The task
Go through the data line by line from the top, retyping each exactly, and end with the line that contains "the property. -/".

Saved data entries
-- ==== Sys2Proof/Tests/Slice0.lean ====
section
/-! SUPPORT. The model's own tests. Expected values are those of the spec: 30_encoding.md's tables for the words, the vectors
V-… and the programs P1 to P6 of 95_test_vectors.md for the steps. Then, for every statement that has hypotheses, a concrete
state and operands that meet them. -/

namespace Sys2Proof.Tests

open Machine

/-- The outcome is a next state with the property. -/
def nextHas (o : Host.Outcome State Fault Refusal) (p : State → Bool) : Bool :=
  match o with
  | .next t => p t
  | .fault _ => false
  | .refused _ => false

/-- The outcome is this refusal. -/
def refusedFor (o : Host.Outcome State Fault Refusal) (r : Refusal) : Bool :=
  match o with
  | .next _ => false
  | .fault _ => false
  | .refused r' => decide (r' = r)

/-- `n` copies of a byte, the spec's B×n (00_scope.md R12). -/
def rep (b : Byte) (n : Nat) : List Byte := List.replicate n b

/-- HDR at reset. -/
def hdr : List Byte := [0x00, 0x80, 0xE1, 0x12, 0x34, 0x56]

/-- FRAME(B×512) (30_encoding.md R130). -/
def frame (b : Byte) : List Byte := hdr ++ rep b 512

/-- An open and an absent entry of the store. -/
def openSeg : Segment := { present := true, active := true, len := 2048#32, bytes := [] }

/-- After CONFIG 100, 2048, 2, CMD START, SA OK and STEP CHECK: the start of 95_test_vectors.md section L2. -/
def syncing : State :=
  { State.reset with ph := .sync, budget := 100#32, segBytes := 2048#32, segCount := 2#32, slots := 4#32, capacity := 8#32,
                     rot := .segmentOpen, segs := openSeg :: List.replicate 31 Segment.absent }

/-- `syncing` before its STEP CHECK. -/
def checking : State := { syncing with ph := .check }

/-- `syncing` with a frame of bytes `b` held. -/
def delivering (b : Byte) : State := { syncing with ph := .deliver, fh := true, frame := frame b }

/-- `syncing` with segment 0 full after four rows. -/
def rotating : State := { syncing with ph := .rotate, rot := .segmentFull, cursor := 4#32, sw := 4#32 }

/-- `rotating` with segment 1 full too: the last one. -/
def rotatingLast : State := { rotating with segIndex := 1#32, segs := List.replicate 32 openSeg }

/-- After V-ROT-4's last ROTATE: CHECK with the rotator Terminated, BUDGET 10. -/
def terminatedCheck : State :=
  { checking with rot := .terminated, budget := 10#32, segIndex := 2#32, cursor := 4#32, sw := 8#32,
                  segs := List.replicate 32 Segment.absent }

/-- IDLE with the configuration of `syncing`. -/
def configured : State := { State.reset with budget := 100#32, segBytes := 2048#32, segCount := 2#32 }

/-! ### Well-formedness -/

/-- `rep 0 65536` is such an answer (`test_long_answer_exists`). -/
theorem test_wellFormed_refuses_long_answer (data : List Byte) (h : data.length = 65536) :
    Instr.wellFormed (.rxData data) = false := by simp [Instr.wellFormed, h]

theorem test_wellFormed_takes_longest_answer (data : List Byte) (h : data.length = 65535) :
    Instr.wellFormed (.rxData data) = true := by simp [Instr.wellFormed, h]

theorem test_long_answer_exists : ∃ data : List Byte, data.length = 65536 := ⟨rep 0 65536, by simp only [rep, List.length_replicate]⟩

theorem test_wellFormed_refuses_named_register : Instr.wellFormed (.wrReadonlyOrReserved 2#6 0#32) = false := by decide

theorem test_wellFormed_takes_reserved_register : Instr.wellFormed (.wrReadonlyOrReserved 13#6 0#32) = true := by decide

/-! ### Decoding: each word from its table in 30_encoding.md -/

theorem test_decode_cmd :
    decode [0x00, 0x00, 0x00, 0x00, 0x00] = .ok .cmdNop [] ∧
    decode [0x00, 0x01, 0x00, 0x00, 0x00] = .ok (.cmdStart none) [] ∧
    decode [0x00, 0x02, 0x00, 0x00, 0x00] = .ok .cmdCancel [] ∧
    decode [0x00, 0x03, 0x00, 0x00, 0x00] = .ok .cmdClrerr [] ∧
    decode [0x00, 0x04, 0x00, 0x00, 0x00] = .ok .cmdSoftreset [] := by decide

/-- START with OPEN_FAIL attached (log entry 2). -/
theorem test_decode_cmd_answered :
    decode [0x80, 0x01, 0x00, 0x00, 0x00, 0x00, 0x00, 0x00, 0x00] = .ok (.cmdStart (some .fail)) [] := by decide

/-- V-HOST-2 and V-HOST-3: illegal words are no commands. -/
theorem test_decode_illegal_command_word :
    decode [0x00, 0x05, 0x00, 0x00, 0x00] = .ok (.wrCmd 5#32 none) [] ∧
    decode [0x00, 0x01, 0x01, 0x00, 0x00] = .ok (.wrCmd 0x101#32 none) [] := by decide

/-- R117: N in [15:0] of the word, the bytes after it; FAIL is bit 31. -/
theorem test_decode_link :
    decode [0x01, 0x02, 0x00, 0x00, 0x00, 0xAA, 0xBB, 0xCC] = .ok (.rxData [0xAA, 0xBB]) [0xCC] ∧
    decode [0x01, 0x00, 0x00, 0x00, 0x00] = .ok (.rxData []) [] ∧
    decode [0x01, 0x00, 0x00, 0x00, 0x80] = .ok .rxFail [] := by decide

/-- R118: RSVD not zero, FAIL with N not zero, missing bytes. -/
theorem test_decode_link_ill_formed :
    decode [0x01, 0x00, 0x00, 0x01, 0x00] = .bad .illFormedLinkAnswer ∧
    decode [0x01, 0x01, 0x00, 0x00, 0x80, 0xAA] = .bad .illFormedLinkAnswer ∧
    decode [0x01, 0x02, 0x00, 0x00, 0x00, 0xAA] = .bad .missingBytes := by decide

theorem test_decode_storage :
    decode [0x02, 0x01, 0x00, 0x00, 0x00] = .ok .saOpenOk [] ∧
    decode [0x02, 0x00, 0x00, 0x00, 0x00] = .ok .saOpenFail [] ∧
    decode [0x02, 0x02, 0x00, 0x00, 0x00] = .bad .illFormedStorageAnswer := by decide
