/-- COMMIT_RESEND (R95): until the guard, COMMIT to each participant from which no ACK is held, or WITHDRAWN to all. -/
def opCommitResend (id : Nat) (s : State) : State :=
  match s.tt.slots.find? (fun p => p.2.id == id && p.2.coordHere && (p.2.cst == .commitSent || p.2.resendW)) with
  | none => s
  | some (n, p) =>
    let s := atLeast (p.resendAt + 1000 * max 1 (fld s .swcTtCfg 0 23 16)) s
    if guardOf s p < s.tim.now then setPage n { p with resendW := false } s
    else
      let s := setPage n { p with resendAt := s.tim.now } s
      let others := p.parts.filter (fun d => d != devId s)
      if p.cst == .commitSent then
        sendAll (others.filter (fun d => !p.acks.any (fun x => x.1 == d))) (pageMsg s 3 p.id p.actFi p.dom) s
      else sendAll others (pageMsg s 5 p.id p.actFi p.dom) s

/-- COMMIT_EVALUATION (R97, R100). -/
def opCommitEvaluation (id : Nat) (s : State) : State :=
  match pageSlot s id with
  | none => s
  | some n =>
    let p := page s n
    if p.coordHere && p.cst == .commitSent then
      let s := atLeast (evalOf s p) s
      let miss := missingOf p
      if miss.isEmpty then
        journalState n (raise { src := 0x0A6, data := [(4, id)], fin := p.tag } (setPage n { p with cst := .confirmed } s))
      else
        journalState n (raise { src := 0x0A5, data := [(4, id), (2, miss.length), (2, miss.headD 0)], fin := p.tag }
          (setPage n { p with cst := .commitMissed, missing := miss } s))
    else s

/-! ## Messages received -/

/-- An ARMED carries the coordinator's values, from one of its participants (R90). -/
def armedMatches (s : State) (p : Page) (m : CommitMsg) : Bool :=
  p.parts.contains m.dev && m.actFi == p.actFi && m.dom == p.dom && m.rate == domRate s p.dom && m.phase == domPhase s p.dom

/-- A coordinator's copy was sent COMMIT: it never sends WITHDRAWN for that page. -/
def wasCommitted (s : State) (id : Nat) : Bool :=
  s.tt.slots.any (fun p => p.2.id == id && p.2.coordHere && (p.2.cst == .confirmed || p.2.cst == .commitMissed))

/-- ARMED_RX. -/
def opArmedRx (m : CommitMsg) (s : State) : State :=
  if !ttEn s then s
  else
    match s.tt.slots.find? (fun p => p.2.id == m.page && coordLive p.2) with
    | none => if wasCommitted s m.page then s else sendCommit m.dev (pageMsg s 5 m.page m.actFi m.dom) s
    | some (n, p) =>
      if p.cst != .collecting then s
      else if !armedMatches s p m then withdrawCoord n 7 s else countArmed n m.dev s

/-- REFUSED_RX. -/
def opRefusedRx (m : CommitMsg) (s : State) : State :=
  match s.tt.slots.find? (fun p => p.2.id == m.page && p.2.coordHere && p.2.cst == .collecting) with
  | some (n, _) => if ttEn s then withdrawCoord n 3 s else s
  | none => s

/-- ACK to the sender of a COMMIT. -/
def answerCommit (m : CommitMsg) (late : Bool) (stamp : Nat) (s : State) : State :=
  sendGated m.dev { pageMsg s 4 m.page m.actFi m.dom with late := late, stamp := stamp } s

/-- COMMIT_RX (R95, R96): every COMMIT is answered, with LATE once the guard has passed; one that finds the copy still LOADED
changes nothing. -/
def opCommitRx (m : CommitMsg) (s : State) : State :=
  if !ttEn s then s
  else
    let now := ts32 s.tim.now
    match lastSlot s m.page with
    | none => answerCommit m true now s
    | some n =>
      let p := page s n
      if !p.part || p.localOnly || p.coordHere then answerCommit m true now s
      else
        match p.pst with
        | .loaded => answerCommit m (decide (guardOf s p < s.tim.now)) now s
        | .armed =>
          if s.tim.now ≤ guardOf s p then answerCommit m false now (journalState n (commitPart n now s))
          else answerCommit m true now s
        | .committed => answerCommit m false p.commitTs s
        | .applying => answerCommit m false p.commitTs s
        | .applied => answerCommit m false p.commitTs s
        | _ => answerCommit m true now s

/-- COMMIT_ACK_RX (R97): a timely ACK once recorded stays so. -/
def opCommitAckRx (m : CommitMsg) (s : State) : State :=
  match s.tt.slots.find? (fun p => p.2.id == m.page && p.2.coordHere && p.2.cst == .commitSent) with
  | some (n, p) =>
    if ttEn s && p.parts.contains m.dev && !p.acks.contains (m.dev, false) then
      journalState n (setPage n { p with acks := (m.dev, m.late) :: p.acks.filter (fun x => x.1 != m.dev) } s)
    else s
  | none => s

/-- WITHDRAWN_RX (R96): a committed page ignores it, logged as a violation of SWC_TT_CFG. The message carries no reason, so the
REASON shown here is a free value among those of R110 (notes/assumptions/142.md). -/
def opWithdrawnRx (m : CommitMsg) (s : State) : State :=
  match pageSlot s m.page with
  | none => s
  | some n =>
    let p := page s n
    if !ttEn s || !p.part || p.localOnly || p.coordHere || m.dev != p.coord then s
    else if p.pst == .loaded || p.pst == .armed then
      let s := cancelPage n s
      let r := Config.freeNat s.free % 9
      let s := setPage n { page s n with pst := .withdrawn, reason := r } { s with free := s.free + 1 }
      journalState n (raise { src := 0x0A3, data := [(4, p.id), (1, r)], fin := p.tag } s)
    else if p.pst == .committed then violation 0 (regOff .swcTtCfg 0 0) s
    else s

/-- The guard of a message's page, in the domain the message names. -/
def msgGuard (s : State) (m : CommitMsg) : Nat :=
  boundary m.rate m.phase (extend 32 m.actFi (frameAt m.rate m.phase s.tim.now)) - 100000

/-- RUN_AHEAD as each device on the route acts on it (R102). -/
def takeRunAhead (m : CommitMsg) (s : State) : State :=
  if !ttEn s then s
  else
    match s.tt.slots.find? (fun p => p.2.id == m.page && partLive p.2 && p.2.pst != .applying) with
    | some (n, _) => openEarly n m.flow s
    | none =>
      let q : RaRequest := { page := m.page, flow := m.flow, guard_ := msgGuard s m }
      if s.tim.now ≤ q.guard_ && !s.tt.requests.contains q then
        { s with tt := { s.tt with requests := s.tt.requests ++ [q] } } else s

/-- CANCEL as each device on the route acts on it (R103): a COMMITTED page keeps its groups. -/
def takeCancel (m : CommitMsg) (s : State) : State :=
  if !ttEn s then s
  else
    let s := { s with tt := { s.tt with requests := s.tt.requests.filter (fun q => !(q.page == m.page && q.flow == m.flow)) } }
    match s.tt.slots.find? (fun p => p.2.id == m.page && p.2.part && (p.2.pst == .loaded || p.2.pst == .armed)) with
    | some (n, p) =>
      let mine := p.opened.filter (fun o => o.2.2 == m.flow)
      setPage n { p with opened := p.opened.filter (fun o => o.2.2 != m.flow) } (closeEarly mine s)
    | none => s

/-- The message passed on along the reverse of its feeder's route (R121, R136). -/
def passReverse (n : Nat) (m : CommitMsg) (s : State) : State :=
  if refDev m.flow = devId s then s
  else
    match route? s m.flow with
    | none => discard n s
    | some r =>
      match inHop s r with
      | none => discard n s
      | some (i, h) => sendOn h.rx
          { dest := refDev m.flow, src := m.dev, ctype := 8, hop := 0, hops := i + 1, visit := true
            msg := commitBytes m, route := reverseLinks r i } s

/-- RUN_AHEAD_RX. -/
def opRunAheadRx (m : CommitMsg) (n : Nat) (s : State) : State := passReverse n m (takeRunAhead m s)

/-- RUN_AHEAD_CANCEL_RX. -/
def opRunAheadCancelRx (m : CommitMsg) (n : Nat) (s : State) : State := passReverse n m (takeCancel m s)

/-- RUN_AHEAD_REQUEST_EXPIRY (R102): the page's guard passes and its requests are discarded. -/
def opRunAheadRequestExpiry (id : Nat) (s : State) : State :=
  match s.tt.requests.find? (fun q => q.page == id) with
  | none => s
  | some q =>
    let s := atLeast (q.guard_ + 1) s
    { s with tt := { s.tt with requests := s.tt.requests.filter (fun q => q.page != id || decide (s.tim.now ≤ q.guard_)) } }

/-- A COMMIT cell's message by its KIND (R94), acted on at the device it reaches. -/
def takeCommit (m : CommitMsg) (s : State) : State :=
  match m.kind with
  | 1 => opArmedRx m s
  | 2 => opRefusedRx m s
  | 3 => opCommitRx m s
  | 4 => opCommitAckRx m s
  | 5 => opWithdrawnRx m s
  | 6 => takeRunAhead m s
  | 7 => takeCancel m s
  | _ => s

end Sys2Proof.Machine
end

Written solution
-- ==== Sys2Proof/Tests/Slice0.lean ====
section
/-! SUPPORT. The model's own tests. Expected values are those of the spec: 30_encoding.md's tables for the words, the vectors
V-… and the programs P1 to P6 of 95_test_vectors.md for the steps. Then, for every statement that has hypotheses, a concrete
state and operands that meet them. -/

namespace Sys2Proof.Tests

open Machine

/-- The outcome is a next state with the property. -/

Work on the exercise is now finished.